_PROBLEM TO WORK ON_: Show every line below where "ones" can be found.

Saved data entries
****************

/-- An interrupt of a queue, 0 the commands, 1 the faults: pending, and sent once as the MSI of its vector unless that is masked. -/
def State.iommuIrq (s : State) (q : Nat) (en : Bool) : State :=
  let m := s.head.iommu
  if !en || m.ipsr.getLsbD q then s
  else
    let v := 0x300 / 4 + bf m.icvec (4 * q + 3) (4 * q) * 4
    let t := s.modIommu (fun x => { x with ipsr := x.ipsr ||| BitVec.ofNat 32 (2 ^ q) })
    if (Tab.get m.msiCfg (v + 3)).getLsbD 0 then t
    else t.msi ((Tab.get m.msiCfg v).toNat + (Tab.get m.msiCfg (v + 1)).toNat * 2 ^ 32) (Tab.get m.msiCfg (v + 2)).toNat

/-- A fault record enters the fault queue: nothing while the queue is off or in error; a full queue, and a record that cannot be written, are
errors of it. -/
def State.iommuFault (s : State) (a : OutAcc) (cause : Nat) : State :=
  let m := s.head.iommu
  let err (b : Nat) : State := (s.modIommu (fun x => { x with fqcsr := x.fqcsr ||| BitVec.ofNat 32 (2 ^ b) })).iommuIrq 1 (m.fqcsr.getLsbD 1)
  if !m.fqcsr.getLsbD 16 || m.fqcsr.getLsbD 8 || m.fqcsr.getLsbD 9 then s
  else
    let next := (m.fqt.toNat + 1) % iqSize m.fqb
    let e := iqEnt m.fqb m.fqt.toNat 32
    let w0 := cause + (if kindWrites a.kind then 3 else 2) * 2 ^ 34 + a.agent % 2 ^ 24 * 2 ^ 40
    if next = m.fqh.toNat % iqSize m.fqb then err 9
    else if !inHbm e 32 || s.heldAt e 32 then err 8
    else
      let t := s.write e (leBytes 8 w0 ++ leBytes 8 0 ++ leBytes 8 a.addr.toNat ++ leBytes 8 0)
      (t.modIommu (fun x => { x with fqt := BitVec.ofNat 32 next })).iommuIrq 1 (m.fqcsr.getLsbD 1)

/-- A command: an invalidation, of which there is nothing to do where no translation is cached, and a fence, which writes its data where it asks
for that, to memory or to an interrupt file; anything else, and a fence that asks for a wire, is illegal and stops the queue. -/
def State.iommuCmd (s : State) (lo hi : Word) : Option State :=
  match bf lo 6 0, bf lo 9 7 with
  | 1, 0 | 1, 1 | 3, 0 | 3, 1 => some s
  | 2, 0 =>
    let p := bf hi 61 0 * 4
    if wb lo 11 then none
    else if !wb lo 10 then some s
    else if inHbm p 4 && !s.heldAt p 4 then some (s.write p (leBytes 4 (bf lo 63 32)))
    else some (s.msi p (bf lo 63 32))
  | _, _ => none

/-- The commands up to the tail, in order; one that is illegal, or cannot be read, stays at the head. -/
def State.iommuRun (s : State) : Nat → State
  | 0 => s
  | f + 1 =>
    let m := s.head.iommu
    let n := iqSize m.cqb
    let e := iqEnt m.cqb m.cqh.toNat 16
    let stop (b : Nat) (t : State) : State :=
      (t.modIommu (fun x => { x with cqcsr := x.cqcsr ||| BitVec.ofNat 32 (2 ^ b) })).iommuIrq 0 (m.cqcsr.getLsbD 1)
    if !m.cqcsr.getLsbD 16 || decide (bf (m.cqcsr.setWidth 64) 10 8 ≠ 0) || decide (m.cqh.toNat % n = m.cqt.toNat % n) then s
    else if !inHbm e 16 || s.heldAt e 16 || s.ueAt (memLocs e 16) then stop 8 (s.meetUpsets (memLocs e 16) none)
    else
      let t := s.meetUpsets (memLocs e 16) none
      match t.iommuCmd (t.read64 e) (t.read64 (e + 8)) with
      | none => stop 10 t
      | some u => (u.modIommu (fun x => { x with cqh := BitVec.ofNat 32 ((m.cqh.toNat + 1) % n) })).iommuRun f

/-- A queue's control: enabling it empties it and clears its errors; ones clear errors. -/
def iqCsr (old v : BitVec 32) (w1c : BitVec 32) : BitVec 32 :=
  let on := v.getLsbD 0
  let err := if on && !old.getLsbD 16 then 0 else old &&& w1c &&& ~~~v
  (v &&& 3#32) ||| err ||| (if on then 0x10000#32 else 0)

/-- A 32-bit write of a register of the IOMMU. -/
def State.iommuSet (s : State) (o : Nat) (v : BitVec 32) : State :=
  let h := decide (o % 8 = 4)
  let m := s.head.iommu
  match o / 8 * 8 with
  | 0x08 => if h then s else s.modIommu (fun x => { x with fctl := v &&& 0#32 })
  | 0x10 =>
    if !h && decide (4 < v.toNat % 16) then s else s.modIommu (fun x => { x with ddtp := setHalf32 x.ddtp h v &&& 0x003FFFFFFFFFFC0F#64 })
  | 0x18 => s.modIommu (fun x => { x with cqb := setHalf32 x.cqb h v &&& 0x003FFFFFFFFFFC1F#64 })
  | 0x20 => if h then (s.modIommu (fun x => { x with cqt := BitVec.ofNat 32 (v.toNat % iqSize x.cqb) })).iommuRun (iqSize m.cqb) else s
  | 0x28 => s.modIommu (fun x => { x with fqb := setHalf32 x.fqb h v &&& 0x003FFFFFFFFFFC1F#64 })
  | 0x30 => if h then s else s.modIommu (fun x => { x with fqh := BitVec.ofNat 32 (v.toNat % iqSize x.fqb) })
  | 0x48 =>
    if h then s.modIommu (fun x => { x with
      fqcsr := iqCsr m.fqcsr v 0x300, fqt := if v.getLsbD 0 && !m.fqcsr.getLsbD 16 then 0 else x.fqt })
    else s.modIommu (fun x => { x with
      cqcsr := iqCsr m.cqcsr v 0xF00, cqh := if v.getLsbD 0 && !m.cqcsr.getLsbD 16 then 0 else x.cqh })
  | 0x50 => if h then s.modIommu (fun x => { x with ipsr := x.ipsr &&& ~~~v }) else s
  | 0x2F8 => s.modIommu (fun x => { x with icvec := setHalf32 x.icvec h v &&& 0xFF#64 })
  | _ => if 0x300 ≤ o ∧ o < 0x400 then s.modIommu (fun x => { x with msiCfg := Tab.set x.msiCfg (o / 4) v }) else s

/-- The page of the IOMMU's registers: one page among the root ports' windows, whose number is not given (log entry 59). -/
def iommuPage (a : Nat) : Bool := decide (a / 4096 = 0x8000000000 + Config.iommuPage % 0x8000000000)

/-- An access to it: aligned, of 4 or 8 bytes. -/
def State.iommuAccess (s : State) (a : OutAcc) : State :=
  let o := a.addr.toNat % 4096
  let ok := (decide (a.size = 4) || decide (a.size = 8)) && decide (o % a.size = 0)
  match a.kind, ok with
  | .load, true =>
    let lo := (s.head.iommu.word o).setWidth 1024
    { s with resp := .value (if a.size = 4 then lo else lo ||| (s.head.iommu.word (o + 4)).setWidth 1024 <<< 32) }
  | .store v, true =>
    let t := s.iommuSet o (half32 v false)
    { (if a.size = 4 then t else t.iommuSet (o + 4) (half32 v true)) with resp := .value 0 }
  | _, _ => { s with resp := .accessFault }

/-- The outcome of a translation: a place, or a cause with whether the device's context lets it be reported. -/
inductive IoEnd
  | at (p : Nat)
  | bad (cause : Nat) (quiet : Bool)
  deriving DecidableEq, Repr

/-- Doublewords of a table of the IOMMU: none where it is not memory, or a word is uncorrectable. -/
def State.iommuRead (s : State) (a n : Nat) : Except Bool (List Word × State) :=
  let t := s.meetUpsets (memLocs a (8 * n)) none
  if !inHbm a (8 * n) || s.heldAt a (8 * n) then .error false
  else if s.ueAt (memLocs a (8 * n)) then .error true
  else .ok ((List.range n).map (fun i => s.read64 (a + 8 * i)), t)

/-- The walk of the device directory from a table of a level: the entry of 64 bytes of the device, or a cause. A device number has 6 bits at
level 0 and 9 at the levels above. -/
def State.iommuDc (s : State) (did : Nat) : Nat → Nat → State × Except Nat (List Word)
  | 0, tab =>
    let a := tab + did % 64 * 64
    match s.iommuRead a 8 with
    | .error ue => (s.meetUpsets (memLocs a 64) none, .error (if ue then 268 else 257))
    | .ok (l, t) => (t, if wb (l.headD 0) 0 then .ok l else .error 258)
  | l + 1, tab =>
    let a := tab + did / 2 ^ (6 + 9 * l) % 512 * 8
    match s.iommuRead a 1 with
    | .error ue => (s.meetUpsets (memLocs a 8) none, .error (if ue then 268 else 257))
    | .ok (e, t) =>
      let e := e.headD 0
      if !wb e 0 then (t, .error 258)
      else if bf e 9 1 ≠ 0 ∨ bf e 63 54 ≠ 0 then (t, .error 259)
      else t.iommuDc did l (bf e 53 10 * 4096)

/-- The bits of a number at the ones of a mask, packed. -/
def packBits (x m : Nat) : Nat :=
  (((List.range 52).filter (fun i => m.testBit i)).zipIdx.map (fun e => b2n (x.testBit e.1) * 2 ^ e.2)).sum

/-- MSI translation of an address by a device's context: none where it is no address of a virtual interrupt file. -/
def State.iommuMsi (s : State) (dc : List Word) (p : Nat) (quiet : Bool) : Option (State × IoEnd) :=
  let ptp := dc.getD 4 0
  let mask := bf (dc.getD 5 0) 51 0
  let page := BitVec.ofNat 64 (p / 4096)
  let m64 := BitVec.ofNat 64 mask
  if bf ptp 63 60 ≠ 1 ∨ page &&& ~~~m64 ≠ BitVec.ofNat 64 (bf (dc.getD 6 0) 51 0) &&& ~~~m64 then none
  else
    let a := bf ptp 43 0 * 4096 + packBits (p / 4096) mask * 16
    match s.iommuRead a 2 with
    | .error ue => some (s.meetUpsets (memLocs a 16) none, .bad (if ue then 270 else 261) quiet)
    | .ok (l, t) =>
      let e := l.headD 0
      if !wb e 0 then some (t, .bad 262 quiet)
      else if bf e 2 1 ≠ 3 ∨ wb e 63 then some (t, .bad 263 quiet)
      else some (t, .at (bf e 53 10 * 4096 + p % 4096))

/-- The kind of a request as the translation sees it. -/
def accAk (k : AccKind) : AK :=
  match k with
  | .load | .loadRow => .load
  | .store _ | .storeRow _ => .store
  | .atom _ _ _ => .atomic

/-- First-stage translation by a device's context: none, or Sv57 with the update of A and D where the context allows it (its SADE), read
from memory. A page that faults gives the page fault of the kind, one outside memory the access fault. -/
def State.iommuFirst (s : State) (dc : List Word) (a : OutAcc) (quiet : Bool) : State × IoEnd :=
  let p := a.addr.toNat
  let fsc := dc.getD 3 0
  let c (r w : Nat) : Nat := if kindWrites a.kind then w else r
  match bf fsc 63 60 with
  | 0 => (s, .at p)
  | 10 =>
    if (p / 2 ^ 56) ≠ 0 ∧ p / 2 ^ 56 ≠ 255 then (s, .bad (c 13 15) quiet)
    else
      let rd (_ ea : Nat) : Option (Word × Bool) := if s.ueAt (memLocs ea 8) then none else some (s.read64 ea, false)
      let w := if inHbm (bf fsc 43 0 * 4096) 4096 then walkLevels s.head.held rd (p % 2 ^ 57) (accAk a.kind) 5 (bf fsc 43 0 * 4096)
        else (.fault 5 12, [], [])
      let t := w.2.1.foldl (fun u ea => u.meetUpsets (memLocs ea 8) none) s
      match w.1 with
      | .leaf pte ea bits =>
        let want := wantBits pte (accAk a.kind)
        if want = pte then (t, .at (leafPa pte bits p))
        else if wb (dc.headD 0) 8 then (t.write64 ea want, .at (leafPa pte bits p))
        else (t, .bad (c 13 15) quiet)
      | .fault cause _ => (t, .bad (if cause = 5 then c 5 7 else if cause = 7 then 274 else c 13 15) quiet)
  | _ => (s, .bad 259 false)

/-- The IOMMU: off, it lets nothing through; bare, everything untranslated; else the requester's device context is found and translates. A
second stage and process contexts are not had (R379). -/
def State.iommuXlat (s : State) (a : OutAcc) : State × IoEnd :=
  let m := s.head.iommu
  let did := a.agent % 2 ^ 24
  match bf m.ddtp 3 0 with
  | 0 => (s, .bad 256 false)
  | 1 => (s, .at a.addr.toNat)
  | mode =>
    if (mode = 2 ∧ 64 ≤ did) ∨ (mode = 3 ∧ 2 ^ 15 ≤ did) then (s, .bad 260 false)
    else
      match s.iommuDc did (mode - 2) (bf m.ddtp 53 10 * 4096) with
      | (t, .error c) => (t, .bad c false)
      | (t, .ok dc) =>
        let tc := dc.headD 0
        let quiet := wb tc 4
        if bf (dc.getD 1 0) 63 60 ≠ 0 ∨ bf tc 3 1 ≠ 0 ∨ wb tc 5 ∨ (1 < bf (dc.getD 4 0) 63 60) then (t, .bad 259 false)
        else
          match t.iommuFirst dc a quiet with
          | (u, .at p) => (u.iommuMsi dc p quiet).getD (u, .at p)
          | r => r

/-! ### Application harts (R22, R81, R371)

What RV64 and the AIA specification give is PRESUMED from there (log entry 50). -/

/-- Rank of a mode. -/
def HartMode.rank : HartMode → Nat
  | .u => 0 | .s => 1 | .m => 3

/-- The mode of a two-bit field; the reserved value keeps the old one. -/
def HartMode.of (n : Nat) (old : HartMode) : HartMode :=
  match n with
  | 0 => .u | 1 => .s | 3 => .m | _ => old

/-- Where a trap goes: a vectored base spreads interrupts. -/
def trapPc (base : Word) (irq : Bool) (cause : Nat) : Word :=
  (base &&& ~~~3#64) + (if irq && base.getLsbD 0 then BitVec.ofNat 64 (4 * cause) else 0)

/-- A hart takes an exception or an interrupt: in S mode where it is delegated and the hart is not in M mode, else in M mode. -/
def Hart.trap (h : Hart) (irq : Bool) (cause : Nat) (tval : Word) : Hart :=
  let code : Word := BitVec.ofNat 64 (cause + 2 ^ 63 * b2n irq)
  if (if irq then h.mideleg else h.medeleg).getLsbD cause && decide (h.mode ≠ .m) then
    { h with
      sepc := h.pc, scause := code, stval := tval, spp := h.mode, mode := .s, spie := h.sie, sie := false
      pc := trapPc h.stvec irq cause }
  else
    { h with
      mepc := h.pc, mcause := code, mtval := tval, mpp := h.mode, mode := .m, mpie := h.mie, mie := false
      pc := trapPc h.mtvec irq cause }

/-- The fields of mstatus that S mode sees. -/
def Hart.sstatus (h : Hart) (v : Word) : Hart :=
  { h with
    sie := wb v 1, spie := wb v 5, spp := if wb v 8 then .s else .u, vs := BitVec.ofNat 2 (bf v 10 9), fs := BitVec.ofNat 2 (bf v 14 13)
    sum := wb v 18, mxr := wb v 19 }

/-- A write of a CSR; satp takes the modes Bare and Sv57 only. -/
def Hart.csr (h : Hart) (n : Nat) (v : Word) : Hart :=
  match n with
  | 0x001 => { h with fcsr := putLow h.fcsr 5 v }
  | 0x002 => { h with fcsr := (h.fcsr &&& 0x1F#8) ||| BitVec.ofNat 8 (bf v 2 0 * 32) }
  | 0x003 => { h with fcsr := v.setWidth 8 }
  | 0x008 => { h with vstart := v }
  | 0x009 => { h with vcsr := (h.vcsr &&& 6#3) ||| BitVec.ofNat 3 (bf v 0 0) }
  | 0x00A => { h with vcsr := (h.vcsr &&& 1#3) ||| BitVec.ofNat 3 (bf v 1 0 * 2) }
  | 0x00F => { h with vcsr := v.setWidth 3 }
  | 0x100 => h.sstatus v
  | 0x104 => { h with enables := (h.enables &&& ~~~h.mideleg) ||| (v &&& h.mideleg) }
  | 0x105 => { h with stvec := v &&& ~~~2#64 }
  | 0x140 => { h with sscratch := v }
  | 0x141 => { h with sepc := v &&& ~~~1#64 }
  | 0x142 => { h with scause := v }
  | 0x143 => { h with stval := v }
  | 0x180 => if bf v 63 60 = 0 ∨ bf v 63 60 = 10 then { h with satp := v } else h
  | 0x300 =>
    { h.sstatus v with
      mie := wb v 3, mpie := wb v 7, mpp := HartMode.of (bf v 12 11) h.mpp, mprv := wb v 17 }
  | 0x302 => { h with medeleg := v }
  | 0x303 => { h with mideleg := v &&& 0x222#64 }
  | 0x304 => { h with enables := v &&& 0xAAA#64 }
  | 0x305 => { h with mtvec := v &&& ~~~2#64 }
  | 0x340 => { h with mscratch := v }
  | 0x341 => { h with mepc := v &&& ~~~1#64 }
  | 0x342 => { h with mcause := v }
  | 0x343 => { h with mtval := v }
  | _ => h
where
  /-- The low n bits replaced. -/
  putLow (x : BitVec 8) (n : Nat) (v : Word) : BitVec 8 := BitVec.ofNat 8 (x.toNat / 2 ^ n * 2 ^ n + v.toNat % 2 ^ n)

****************

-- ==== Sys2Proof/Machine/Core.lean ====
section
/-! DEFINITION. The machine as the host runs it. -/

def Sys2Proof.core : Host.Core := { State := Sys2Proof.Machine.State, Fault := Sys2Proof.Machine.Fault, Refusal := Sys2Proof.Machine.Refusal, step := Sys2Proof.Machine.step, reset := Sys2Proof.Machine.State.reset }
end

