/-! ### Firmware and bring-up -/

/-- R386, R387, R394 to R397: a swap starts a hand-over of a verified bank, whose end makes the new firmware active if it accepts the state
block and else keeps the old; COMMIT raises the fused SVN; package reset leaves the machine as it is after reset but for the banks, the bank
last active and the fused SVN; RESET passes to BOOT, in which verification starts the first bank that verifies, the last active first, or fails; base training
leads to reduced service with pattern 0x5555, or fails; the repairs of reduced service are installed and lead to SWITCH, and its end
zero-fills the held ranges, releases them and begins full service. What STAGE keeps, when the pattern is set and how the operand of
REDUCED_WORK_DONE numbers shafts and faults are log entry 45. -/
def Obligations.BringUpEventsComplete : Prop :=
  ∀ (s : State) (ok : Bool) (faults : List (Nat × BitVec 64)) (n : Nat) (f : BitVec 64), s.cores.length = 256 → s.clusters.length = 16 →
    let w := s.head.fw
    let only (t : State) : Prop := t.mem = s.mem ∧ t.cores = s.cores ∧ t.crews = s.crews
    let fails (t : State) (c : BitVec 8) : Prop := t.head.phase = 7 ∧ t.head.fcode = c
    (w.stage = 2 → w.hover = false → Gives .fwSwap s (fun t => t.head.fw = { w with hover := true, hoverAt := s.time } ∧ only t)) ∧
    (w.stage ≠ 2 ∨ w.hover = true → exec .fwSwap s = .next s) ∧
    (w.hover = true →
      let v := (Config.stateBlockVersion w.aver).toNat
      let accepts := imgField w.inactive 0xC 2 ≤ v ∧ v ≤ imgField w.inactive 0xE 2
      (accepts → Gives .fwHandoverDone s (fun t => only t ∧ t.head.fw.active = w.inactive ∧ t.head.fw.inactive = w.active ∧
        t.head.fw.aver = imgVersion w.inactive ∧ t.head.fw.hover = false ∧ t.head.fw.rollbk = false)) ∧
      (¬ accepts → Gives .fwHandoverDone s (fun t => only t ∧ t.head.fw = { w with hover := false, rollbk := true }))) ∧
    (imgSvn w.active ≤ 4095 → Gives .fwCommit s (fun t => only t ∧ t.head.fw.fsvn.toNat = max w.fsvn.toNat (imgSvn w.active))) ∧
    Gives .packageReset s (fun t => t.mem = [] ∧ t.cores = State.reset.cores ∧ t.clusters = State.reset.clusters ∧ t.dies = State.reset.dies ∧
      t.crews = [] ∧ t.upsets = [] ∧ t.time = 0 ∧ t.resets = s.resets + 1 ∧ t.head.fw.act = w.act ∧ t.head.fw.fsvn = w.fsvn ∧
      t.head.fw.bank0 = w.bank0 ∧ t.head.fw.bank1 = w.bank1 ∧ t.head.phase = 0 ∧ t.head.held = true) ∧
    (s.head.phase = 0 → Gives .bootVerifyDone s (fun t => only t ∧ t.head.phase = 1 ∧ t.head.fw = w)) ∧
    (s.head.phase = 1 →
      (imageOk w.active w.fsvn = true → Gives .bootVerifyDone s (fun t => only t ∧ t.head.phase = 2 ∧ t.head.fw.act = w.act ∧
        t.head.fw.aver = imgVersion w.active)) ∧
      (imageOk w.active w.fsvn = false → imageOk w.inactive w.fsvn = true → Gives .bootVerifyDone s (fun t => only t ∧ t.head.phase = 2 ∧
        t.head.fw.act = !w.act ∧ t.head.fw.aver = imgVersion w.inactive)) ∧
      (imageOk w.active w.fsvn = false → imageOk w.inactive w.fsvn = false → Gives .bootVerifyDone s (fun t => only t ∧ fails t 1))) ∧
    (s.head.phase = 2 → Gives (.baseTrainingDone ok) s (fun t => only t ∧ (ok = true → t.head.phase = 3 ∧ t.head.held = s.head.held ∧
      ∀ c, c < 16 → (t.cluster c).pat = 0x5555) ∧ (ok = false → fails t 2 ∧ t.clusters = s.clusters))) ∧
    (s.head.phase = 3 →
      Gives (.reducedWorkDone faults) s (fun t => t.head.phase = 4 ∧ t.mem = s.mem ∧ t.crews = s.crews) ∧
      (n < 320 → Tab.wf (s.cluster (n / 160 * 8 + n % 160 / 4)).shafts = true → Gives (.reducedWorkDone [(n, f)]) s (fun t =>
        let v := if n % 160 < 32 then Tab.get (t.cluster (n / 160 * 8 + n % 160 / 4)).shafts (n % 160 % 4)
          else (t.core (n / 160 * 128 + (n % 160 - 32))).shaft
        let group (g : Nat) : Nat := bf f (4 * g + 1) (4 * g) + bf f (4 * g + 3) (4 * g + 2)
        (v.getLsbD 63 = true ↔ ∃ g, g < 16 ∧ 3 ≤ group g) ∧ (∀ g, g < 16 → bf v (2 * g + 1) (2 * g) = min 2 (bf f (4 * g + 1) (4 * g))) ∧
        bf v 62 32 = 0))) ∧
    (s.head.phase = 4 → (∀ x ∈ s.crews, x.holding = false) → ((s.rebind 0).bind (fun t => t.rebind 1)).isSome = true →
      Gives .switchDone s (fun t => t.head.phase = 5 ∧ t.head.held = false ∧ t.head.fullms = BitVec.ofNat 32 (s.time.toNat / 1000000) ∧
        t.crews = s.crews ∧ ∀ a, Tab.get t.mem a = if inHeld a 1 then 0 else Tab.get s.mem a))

****************

_RESULT_:
/-- A queue's control: enabling it empties it and clears its errors; ones clear errors. -/
/-- The bits of a number at the ones of a mask, packed. -/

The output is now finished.